-- ==== Sys2Proof/Machine/Rings.lean ====
section
/-! DEFINITION. The Command Ring: posting, taking and completing (R154 to R157), and the two rows of the Port Unit's
own, BAD_CODE_ELEMENT and OVERLONG_CHAIN. -/

namespace Sys2Proof.Machine

open Sys2Proof

/-- The number of posted elements: the producer index minus the consumer index, modulo 128 (R154). -/
def posted (u : PortUnit) : Nat :=
  (u.producer - u.consumer).toNat

/-- The element an index names: the index modulo 64 (R154). -/
def elementIndex (i : BitVec 7) : Nat :=
  i.toNat % 64

/-- The element `k` places after the consumer index. -/
def ringElement (u : PortUnit) (k : Nat) : Nat :=
  (elementIndex u.consumer + k) % 64

/-- Word `j` of element `e`. -/
def elementWord (u : PortUnit) (e j : Nat) : Word :=
  loadWord u.ring (16 * e + j)

/-- The CHAIN flag of the element `k` places after the consumer index (R167). -/
def chained (u : PortUnit) (k : Nat) : Bool :=
  (elementWord u (ringElement u k) 0).getLsbD 28

/-- The NOTIFY flag of the element `k` places after the consumer index (R167). -/
def notifying (u : PortUnit) (k : Nat) : Bool :=
  (elementWord u (ringElement u k) 0).getLsbD 29

/-- The number of elements of the command at the consumer index, up to the first with CHAIN clear; 5 when the first
four carry CHAIN (R155). -/
def commandLength (u : PortUnit) : Nat :=
  if chained u 0 then (if chained u 1 then (if chained u 2 then (if chained u 3 then 5 else 4) else 3) else 2) else 1

/-- The sixteen words of the element `k` places after the consumer index. -/
def elementWords (u : PortUnit) (k : Nat) : List Word :=
  (List.range 16).map fun j => elementWord u (ringElement u k) j

/-- The command the Port Unit takes: none while the port is QUARANTINED (R159), while an over-long run is being
continued, or while not all of the command's elements are posted (R155). -/
def takeable (u : PortUnit) : Option Cmd :=
  if u.state = .active ∧ u.overlong = none ∧ commandLength u ≤ 4 ∧ commandLength u ≤ posted u then
    let first := elementWord u (ringElement u 0) 0
    some { code := first.setWidth 8
           tag := elementWord u (ringElement u 0) 1
           notify := notifying u 0
           elements := (List.range (commandLength u)).map (elementWords u) }
  else none

/-! ## Completion (R157) -/

/-- Word 0 of a completed element: DONE set, FAILED as the status says, the status code in bits 23–16, every other bit
as the master wrote it. -/
def completedWord (w : Word) (st : Status) : Word :=
  (w &&& 0x3F00FFFF) ||| 0x80000000 ||| (if isRefusal st then 0x40000000 else 0) |||
    ((statusCode st).setWidth 32 <<< 16)

/-- An element with its completion written: word 0 and the result words 8–15. -/
def completeElement (ring : Table Word) (e : Nat) (st : Status) (results : List Word) : Table Word :=
  storeWords (storeWord ring (16 * e) (completedWord (loadWord ring (16 * e)) st)) (16 * e + 8) results

/-- The elements `k`, …, `k + n - 1` places after the consumer index `c` completed with zero results. -/
def completeRest (ring : Table Word) (c : BitVec 7) (st : Status) : Nat → Nat → Table Word
  | _, 0 => ring
  | k, n + 1 =>
    completeElement (completeRest ring c st k n) ((elementIndex c + (k + n)) % 64) st (List.replicate 8 0)

/-- The completion of a command of `len` elements: the results in the first, the status, DONE and FAILED in all; the
consumer index past all of them; RING set when the command was posted with NOTIFY. -/
def completeCommand (len : Nat) (notify : Bool) (st : Status) (items : List Item) (u : PortUnit) : PortUnit :=
  let first := completeElement u.ring (ringElement u 0) st (resultWords items)
  let done := { u with
    ring := completeRest first u.consumer st 1 (len - 1)
    consumer := u.consumer + BitVec.ofNat 7 len }
  if notify then raise ringBit done else done

/-! ## The Port Unit's checks (R156) and the device state check (R1) -/

/-- What a command is completed with, and what it leaves. -/
structure Reply where
  status : Status
  items : List Item
  state : State

/-- A refusal: the status with its results, and the state unchanged. -/
def refuse (st : Status) (items : List Item) (s : State) : Reply :=
  ⟨st, items, s⟩

/-- The number of elements a command takes (R156). -/
def lengthOk (c : Command) (n : Nat) : Bool :=
  match c with
  | .setVenue => n == 2
  | .loadTickets => true
  | .declarePort | .openMatch | .closeMatch | .readStation | .readTicket | .readStream | .readCarriage | .readZone
  | .readCell | .associate | .detach | .reportLevel | .claim | .release | .withdraw | .setSectorPolicy | .admitTicket
  | .exitTicket | .voidTicket | .setZone | .bindTicket | .unbindTicket | .openStream | .setStreamRate | .closeStream
  | .subscribe | .unsubscribe | .armMoment => n == 1

/-- Whether a port's role permits a command (R156). -/
def permits (u : PortUnit) (c : Command) : Bool :=
  match c with
  | .declarePort => true
  | .setVenue | .openMatch | .closeMatch | .readStation | .readTicket | .readStream | .readCarriage | .readZone
  | .readCell => isDeclared u
  | .associate | .detach | .reportLevel | .claim | .release | .withdraw | .setSectorPolicy => isCellPort u
  | .loadTickets | .admitTicket | .exitTicket | .voidTicket | .setZone | .bindTicket | .unbindTicket => isGatePort u
  | .openStream | .setStreamRate | .closeStream | .subscribe | .unsubscribe | .armMoment => isReplayPort u

/-- The status with which the device state refuses a command, if it does (R1). -/
def stateRefusal (d : DeviceState) (c : Command) : Option Status :=
  match c, d with
  | .declarePort, .service | .setVenue, .service | .openMatch, .service => some .notInSetup
  | .declarePort, .setup | .setVenue, .setup | .openMatch, .setup => none
  | .loadTickets, _ | .readStation, _ | .readTicket, _ | .readStream, _ | .readCarriage, _ | .readZone, _
  | .readCell, _ => none
  | _, .service => none
  | _, .setup => some .notOpen

/-- The checks of R156, in order, and then the command's own rule. -/
def checkedReply (p : PortId) (c : Command) (cmd : Cmd) (body : Cmd → State → Reply) (s : State) : Reply :=
  if !lengthOk c cmd.elements.length then refuse .badLength [] s
  else if !permits (s.port p) c then refuse .notPermitted [] s
  else
    match stateRefusal s.device c with
    | some st => refuse st [] s
    | none => body cmd s

/-- The reply's state with the completion written into the port's ring: one event with the taking (R157). -/
def finishCommand (p : PortId) (cmd : Cmd) (r : Reply) : State :=
  r.state.setPort p (completeCommand cmd.elements.length cmd.notify r.status r.items (r.state.port p))

/-- The Port Unit of `p` takes the command `c`: nothing happens unless the command at the consumer index is there to
be taken and has that code (log 2). -/
def serve (p : PortId) (c : Command) (body : Cmd → State → Reply) (s : State) : State :=
  match takeable (s.port p) with
  | none => s
  | some cmd => if cmd.code = commandCode c then finishCommand p cmd (checkedReply p c cmd body s) else s

/-- BAD_CODE_ELEMENT (R156): a command whose code is no command of the part is completed BAD_CODE. -/
def State.serveBadCode (s : State) (p : PortId) : State :=
  match takeable (s.port p) with
  | none => s
  | some cmd => if isCommandCode cmd.code then s else finishCommand p cmd (refuse .badCode [] s)

/-! ## Over-long chains (R155) -/

/-- One element of an over-long run completed BAD_LENGTH; the run goes on when the element carries CHAIN. -/
def completeOverlong (notify : Bool) (u : PortUnit) : PortUnit :=
  let goesOn := chained u 0
  { completeCommand 1 notify .badLength [] u with overlong := if goesOn then some notify else none }

/-- Up to `n` further posted elements of the run completed, to the first with CHAIN clear. -/
def continueRun : Nat → PortUnit → PortUnit
  | 0, u => u
  | n + 1, u =>
    match u.overlong with
    | none => u
    | some notify => if posted u = 0 then u else continueRun n (completeOverlong notify u)

/-- The first five elements of an over-long run completed BAD_LENGTH without regard to the fifth one's CHAIN flag; the
run goes on when the fifth carries CHAIN. -/
def startRun (u : PortUnit) : PortUnit :=
  let notify := notifying u 0
  completeOverlong notify (completeOverlong notify (completeOverlong notify (completeOverlong notify
    (completeOverlong notify u))))

/-- The over-long run at the consumer index: begun when five posted elements show it, or continued. The posted elements that
go on with the run are completed in the same event, the ones past the first five too (DESIGN CHOICE, log 22). -/
def serveOverlong (u : PortUnit) : PortUnit :=
  if u.state = .quarantined then u
  else
    match u.overlong with
    | some _ => continueRun (posted u) u
    | none =>
      if commandLength u = 5 ∧ 5 ≤ posted u then continueRun (posted u) (startRun u) else u

/-- OVERLONG_CHAIN (R155). -/
def State.serveOverlongAt (s : State) (p : PortId) : State :=
  s.setPort p (serveOverlong (s.port p))

end Sys2Proof.Machine
end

• [Exercise aim]
An exact copy of the lines from the one containing "def State.serveOverlongAt (s" through the end of the entries is required, and nothing beyond them.

• [Completed task]
def State.serveOverlongAt (s : State) (p : PortId) : State :=
  s.setPort p (serveOverlong (s.port p))

end Sys2Proof.Machine
end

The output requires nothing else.